Your objective
Whenever a line in the data contains "Table", show that line.

Data for review
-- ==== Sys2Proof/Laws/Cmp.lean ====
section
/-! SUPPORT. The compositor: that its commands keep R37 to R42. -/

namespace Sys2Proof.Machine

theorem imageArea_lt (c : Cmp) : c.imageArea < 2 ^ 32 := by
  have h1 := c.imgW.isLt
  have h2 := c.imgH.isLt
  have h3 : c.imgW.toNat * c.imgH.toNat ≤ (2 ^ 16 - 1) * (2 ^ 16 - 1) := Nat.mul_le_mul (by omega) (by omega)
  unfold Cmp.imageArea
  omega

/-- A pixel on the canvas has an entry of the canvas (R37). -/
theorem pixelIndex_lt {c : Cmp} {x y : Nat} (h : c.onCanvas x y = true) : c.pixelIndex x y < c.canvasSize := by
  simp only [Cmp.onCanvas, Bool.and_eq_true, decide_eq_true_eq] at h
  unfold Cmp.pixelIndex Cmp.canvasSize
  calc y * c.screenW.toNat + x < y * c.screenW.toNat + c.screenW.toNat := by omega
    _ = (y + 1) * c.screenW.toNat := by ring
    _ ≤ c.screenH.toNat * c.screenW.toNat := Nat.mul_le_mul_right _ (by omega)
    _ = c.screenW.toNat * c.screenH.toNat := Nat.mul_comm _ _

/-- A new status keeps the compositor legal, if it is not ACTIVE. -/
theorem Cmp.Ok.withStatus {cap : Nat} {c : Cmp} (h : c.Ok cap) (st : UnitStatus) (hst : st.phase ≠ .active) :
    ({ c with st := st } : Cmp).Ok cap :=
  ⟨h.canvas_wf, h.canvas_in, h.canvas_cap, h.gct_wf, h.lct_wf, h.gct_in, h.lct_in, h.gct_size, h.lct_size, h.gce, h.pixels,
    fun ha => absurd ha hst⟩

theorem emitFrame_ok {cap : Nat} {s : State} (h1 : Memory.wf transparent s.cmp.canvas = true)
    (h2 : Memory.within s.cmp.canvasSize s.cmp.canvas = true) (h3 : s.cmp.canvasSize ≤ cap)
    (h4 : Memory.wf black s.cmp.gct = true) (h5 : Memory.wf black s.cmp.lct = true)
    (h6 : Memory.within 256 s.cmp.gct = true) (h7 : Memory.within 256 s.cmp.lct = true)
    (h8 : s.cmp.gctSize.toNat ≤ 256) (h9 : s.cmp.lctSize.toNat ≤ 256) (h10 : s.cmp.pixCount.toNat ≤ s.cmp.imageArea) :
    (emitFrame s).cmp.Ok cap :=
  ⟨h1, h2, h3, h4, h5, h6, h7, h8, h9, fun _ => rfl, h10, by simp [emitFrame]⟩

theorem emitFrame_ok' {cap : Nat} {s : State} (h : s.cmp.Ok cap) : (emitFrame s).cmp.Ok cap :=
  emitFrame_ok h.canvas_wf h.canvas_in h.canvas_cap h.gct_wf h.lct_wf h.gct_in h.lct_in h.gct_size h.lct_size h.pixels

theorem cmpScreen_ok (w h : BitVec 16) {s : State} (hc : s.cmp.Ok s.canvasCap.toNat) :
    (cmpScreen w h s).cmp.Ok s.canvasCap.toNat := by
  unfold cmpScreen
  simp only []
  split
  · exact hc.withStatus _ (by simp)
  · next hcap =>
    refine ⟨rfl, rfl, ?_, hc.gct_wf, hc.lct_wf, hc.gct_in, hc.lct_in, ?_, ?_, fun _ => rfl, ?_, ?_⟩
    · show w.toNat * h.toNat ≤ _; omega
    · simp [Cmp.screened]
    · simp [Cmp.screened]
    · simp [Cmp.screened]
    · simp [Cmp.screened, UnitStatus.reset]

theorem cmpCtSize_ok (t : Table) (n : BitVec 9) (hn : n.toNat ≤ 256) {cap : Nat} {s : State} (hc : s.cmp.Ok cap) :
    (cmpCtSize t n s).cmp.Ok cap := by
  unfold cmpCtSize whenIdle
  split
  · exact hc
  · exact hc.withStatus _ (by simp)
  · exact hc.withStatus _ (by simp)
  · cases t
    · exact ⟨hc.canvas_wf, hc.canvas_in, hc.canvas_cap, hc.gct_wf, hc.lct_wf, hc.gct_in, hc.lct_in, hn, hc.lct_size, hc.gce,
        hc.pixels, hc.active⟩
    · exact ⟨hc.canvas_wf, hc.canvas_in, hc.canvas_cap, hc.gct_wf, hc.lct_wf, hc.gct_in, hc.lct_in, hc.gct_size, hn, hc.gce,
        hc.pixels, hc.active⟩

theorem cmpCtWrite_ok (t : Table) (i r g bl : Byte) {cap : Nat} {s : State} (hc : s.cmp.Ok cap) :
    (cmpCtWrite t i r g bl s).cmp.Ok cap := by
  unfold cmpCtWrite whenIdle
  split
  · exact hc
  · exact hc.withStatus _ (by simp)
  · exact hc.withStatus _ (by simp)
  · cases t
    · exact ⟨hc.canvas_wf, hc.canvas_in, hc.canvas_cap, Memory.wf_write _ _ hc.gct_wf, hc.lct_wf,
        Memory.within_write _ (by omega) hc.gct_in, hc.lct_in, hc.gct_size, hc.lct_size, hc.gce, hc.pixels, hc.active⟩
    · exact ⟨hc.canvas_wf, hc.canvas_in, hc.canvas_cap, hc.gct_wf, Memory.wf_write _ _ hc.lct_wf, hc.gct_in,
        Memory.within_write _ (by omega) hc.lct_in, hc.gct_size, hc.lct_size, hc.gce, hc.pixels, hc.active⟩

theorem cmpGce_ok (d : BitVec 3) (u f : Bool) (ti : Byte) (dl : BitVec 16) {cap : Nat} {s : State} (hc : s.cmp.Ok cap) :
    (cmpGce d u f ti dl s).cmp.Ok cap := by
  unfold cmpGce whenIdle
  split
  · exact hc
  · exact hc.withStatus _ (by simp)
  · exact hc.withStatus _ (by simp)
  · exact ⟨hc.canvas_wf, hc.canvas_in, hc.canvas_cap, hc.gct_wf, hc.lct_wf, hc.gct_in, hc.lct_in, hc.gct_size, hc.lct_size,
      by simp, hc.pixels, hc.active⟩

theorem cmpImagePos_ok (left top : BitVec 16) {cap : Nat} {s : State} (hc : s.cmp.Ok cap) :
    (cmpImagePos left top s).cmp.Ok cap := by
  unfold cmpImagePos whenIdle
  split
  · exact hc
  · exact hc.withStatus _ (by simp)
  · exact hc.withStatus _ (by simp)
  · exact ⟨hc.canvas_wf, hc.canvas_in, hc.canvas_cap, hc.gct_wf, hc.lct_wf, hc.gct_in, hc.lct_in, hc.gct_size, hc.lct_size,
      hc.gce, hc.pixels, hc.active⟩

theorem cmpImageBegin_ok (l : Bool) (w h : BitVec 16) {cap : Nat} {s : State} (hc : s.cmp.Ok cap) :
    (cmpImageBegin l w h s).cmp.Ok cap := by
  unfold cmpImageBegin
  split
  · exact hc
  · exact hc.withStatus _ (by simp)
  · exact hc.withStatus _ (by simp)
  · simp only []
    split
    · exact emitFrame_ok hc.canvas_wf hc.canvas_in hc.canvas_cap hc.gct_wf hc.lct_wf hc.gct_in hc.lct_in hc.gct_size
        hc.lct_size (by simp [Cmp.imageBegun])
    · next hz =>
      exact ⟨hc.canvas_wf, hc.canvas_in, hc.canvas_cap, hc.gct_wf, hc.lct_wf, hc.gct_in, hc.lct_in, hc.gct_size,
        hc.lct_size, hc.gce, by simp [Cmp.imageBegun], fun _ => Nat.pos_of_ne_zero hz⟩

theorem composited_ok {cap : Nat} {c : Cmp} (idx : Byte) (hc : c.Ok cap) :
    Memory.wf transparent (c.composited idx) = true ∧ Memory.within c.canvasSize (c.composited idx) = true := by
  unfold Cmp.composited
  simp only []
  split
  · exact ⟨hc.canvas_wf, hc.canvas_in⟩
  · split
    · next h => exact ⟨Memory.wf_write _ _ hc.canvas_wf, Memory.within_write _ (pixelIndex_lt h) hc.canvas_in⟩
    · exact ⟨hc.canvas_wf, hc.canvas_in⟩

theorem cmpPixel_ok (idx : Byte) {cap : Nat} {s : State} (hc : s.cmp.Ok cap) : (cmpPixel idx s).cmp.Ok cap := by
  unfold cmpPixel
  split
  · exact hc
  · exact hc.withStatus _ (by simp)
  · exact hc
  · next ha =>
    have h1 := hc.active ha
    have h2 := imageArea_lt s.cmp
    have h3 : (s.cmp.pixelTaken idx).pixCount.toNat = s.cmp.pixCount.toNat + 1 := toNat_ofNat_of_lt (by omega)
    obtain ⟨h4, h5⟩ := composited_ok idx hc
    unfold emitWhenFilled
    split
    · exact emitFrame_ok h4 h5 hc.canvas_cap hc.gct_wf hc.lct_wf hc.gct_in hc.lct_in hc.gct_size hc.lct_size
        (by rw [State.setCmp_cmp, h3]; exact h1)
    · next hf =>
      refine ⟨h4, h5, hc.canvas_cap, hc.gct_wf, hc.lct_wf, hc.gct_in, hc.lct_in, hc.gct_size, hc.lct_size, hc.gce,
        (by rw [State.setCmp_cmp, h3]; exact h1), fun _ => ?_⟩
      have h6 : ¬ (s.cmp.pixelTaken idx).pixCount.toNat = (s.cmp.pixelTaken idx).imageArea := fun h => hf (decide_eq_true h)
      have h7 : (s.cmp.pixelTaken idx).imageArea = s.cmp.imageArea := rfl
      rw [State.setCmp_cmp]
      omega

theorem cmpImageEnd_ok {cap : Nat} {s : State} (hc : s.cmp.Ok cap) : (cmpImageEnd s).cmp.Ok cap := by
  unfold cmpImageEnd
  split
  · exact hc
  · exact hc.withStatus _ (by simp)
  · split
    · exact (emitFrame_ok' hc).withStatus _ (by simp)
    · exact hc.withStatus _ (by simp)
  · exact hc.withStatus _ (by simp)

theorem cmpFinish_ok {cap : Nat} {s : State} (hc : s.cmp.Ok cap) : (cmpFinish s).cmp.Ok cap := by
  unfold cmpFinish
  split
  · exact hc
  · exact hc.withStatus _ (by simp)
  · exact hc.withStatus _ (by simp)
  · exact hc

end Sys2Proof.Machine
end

Exercise result
theorem cmpCtSize_ok (t : Table) (n : BitVec 9) (hn : n.toNat ≤ 256) {cap : Nat} {s : State} (hc : s.cmp.Ok cap) :
theorem cmpCtWrite_ok (t : Table) (i r g bl : Byte) {cap : Nat} {s : State} (hc : s.cmp.Ok cap) :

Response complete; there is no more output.